■ Aim of the task ■
Look below for the lines from the one with "s.pending = [])" to the one with "ps) (new old", and copy exactly those lines, both ends included.

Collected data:
-- ==== Sys2Proof/Laws/Scopes.lean ====
section
/-!
SUPPORT. Laws of the scopes and of the outcomes of a command: what `run` answers, what each scope leaves alone, and the
fields each scope takes from the meaning.
-/
namespace Sys2Proof.Machine

/-- Everything `run` can answer with a next state. -/
theorem run_eq_next {i : Instr} {t u : State} : run i t = .next u ↔ i.wellFormed = true ∧ u = t := by
  unfold run
  cases i.wellFormed <;> simp [eq_comm]

theorem run_next {i : Instr} (t : State) (w : i.wellFormed = true) : run i t = .next t := run_eq_next.mpr ⟨w, rfl⟩

/-- A command whose operands name nothing is turned away. -/
theorem run_illFormed {i : Instr} (t : State) (w : i.wellFormed = false) : run i t = .refused .illFormed := by
  simp [run, w]

/-- A command on a unit the part has takes its effect. -/
theorem runOn_next {i : Instr} {here : Bool} (s t : State) (w : i.wellFormed = true) (h : here = true) :
    runOn i here s t = .next t := by simp [runOn, run, w, h]

/-- A command about a unit the part does not have changes nothing (R8, R9). -/
theorem runOn_absent {i : Instr} (s t : State) (w : i.wellFormed = true) : runOn i false s t = .next s := by
  simp [runOn, run, w]

/-- Every command leaves the queue of waiting commands and the timebase to the step. -/
theorem step_cons {s : State} {c : Instr} {rest : List Instr} (h : s.pending = c :: rest) :
    step s = exec c { s with pending := rest } := by simp [step, h]

theorem step_nil {s : State} (h : s.pending = []) : step s = .next { s with now := s.now + Config.tickPs } := by
  simp [step, h]

/-- A part outside `ps` is the old one. -/
theorem within_same {ps : List DevPart} {p : DevPart} (h : p ∉ ps) (new old : Dev) :
    p.same old (new.within ps old) := by
  cases p <;> simp [DevPart.same, Dev.within, h]

theorem partsOf_same {ps : List DevPart} {p : DevPart} (h : p ∉ ps) (f : State → State) (s : State) :
    p.same s.dev (partsOf ps f s) := within_same h ..

@[simp] theorem onDev_dev (ps : List DevPart) (f : State → State) (s : State) :
    (onDev ps f s).dev = partsOf ps f s := rfl
@[simp] theorem onDev_pending (ps : List DevPart) (f : State → State) (s : State) : (onDev ps f s).pending = s.pending := rfl
@[simp] theorem onDev_fuses (ps : List DevPart) (f : State → State) (s : State) : (onDev ps f s).fuses = s.fuses := rfl
@[simp] theorem onDev_ceilings (ps : List DevPart) (f : State → State) (s : State) : (onDev ps f s).ceilings = s.ceilings := rfl
@[simp] theorem onDev_now (ps : List DevPart) (f : State → State) (s : State) : (onDev ps f s).now = s.now := rfl
@[simp] theorem onDev_hbm (ps : List DevPart) (f : State → State) (s : State) : (onDev ps f s).hbm = s.hbm := rfl
@[simp] theorem onDev_bank (ps : List DevPart) (f : State → State) (s : State) : (onDev ps f s).bank = s.bank := rfl
@[simp] theorem onDev_nv (ps : List DevPart) (f : State → State) (s : State) : (onDev ps f s).nv = s.nv := rfl
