theorem exec_modeCue (q : Nat) (e : Entry) (m : Nat) (s : State) (w1 : q < 1048576) :
    exec (.modeCue q e m) s = .next (onDev [.od, .timing, .host, .memory, .events, .eventBuffer, .eventMessages,
      .drawn] (processEntry q e (modeEntry · == (e, m)) (modeVerdict q e m)) s) :=
  run_next (i := (.modeCue q e m)) _ (decide_eq_true w1)

theorem exec_zones (q : Nat) (e : Entry) (map : Nat) (crc : Nat) (s : State) (w1 : q < 1048576) :
    exec (.zones q e map crc) s = .next (onDev [.od, .timing, .host, .memory, .events, .eventBuffer,
      .eventMessages, .drawn] (processEntry q e (zonesEntry · == (e, map, crc)) (zonesVerdict q e map crc)) s) :=
  run_next (i := (.zones q e map crc)) _ (decide_eq_true w1)

theorem exec_visible (q : Nat) (e : Entry) (mask : Nat) (values : Nat) (s : State) (w1 : q < 1048576) :
    exec (.visible q e mask values) s = .next (onDev [.od, .timing, .host, .memory, .events, .eventBuffer,
      .eventMessages, .drawn] (processEntry q e (visibleEntry · == (e, mask, values)) (visibleVerdict q e mask
      values)) s) :=
  run_next (i := (.visible q e mask values)) _ (decide_eq_true w1)

theorem exec_cancel (q : Nat) (e : Entry) (queue : Nat) (ctag : Nat) (s : State) (w1 : q < 1048576) :
    exec (.cancel q e queue ctag) s = .next (onMem [.od, .timing, .jobs, .waiting, .copies, .clipReady, .lost,
      .due, .holdSlots, .clips, .players, .timeOut, .host, .memory, .events, .eventBuffer, .eventMessages, .drawn]
      (processEntry q e (cancelEntry · == (e, queue, ctag)) (cancelVerdict q e queue ctag)) s) :=
  run_next (i := (.cancel q e queue ctag)) _ (decide_eq_true w1)

theorem exec_signal (q : Nat) (e : Entry) (fence : Nat) (value : Nat) (s : State) (w1 : q < 1048576) :
    exec (.signal q e fence value) s = .next (onDev [.od, .timing, .host, .memory, .events, .eventBuffer,
      .eventMessages, .drawn] (processEntry q e (signalEntry · == (e, fence, value)) (signalVerdict q e fence
      value)) s) :=
  run_next (i := (.signal q e fence value)) _ (decide_eq_true w1)

theorem exec_completionPost (ring : Nat) (c : Completion) (s : State) (w1 : ring < 1048576) :
    exec (.completionPost ring c) s = .next (onDev [.od, .host] (postCompletion ring c) s) :=
  run_next (i := (.completionPost ring c)) _ (decide_eq_true w1)

theorem exec_mailboxDoorbell (value : Nat) (s : State) (w1 : value < 4294967296) :
    exec (.mailboxDoorbell value) s = .next (onFuses (mailDoorbell value) s) :=
  run_next (i := (.mailboxDoorbell value)) _ (decide_eq_true w1)

theorem exec_hbmTrainingComplete (failed : List Nat) (s : State) :
    exec (.hbmTrainingComplete failed) s = .next (onDev [.od, .host, .memory, .events, .eventBuffer,
      .eventMessages] (trainingComplete failed) s) :=
  run_next (i := (.hbmTrainingComplete failed)) _ rfl

theorem exec_readDelayCheck (lane : Nat) (lowBad : Bool) (highBad : Bool) (s : State) (w1 : lane < 512) (here :
    lane < 4 * nPcs s) :
    exec (.readDelayCheck lane lowBad highBad) s = .next (onDev [.od, .events, .eventBuffer, .eventMessages]
      (readDelayCheck lane lowBad highBad) s) :=
  runOn_next (i := (.readDelayCheck lane lowBad highBad)) s _ (decide_eq_true w1) (decide_eq_true here)

theorem exec_refreshDue (pc : Nat) (busy : Bool) (s : State) (w1 : pc < 128) (here : pc < nPcs s) :
    exec (.refreshDue pc busy) s = .next (onDev [.od, .memory] (refreshDue pc busy) s) :=
  runOn_next (i := (.refreshDue pc busy)) s _ (decide_eq_true w1) (decide_eq_true here)

theorem exec_stackTemperatureRead (stack : Nat) (temp : Option Int) (s : State) (w1 : stack < 4) (here : stack <
    nStacks s) :
    exec (.stackTemperatureRead stack temp) s = .next (onDev [.od, .memory, .events, .eventBuffer, .eventMessages]
      (stackTemperature stack temp) s) :=
  runOn_next (i := (.stackTemperatureRead stack temp)) s _ (decide_eq_true w1) (decide_eq_true here)

theorem exec_selfRefreshEntry (pc : Nat) (s : State) (w1 : pc < 128) (here : pc < nPcs s) :
    exec (.selfRefreshEntry pc) s = .next (onDev [.od, .memory] (selfRefreshEntry pc) s) :=
  runOn_next (i := (.selfRefreshEntry pc)) s _ (decide_eq_true w1) (decide_eq_true here)

theorem exec_selfRefreshExitDone (pc : Nat) (s : State) (w1 : pc < 128) (here : pc < nPcs s) :
    exec (.selfRefreshExitDone pc) s = .next (onDev [.od, .memory] (selfRefreshExitDone pc) s) :=
  runOn_next (i := (.selfRefreshExitDone pc)) s _ (decide_eq_true w1) (decide_eq_true here)

theorem exec_hbmReadError (pc : Nat) (addr : Nat) (s : State) (w1 : pc < 128) (here : pc < nPcs s) :
    exec (.hbmReadError pc addr) s = .next (onMem [.od, .memory, .events, .eventBuffer, .eventMessages] (readError
      pc addr) s) :=
  runOn_next (i := (.hbmReadError pc addr)) s _ (decide_eq_true w1) (decide_eq_true here)

theorem exec_mirrorReadComplete (pc : Nat) (addr : Nat) (good : Bool) (s : State) (w1 : pc < 128) (here : pc <
    nPcs s) :
    exec (.mirrorReadComplete pc addr good) s = .next (onMem [.od, .memory, .events, .eventBuffer, .eventMessages]
      (mirrorReadComplete pc addr good) s) :=
  runOn_next (i := (.mirrorReadComplete pc addr good)) s _ (decide_eq_true w1) (decide_eq_true here)

theorem exec_patrolScrubStep (single : Bool) (uncorrectable : Bool) (s : State) :
    exec (.patrolScrubStep single uncorrectable) s = .next (onMem [.od, .memory, .events, .eventBuffer,
      .eventMessages] (patrolScrub single uncorrectable) s) :=
  run_next (i := (.patrolScrubStep single uncorrectable)) _ rfl

theorem exec_atomicAdd (addr : Nat) (wide : Bool) (value : Nat) (s : State) :
    exec (.atomicAdd addr wide value) s = .next (onBank [.od, .memory, .events, .eventBuffer, .eventMessages]
      (atomic addr wide (· + value)) s) :=
  run_next (i := (.atomicAdd addr wide value)) _ rfl

theorem exec_atomicSwap (addr : Nat) (wide : Bool) (value : Nat) (s : State) :
    exec (.atomicSwap addr wide value) s = .next (onBank [.od, .memory, .events, .eventBuffer, .eventMessages]
      (atomic addr wide fun _ => value) s) :=
  run_next (i := (.atomicSwap addr wide value)) _ rfl

theorem exec_bankUncorrectableWord (addr : Nat) (s : State) (w1 : addr < 134217728) :
    exec (.bankUncorrectableWord addr) s = .next (onDev [.od, .synth, .events, .eventBuffer, .eventMessages,
      .drawn] (bankWordBad addr) s) :=
  run_next (i := (.bankUncorrectableWord addr)) _ (decide_eq_true w1)

theorem exec_backgroundRowTestStart (s : State) :
    exec .backgroundRowTestStart s = .next (onDev [.memory] rowTestStart s) :=
  run_next (i := .backgroundRowTestStart) _ rfl

theorem exec_rowTestComplete (failed : Bool) (s : State) :
    exec (.rowTestComplete failed) s = .next (onBankNv [.od, .memory] (rowTestComplete failed) s) :=
  run_next (i := (.rowTestComplete failed)) _ rfl

theorem exec_rowTestAbandon (s : State) :
    exec .rowTestAbandon s = .next (onBank [.od, .memory] rowTestAbandon s) :=
  run_next (i := .rowTestAbandon) _ rfl

theorem exec_start (u : Nat) (s : State) (w1 : u < 24) :
    exec (.start u) s = .next (onDev [.od] (cuStart u) s) :=
  run_next (i := (.start u)) _ (decide_eq_true w1)

theorem exec_feed (u : Nat) (s : State) (w1 : u < 24) :
    exec (.feed u) s = .next (onDev [.od, .memory] (cuFeed 48 u) s) :=
  run_next (i := (.feed u)) _ (decide_eq_true w1)

theorem exec_feedComplete (u : Nat) (bad : Option Nat) (s : State) (w1 : u < 24) :
    exec (.feedComplete u bad) s = .next (onDev [.od, .drawn] (cuFeedEnd u bad) s) :=
  run_next (i := (.feedComplete u bad)) _ (decide_eq_true w1)

theorem exec_finish (u : Nat) (s : State) (w1 : u < 24) :
    exec (.finish u) s = .next (onDev [.od] (cuFinish u) s) :=
  run_next (i := (.finish u)) _ (decide_eq_true w1)

theorem exec_abort (u : Nat) (fed : Nat) (s : State) (w1 : u < 24) :
    exec (.abort u fed) s = .next (onDev [.od, .drawn] (cuAbort u fed) s) :=
  run_next (i := (.abort u fed)) _ (decide_eq_true w1)

theorem exec_checkUnitParityFail (u : Nat) (s : State) (w1 : u < 24) :
    exec (.checkUnitParityFail u) s = .next (onDev [.od, .events, .eventBuffer, .eventMessages] (cuParity u) s) :=
  run_next (i := (.checkUnitParityFail u)) _ (decide_eq_true w1)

■ Result for this exercise ■
theorem step_nil {s : State} (h : s.pending = []) : step s = .next { s with now := s.now + Config.tickPs } := by
  simp [step, h]

/-- A part outside `ps` is the old one. -/
theorem within_same {ps : List DevPart} {p : DevPart} (h : p ∉ ps) (new old : Dev) :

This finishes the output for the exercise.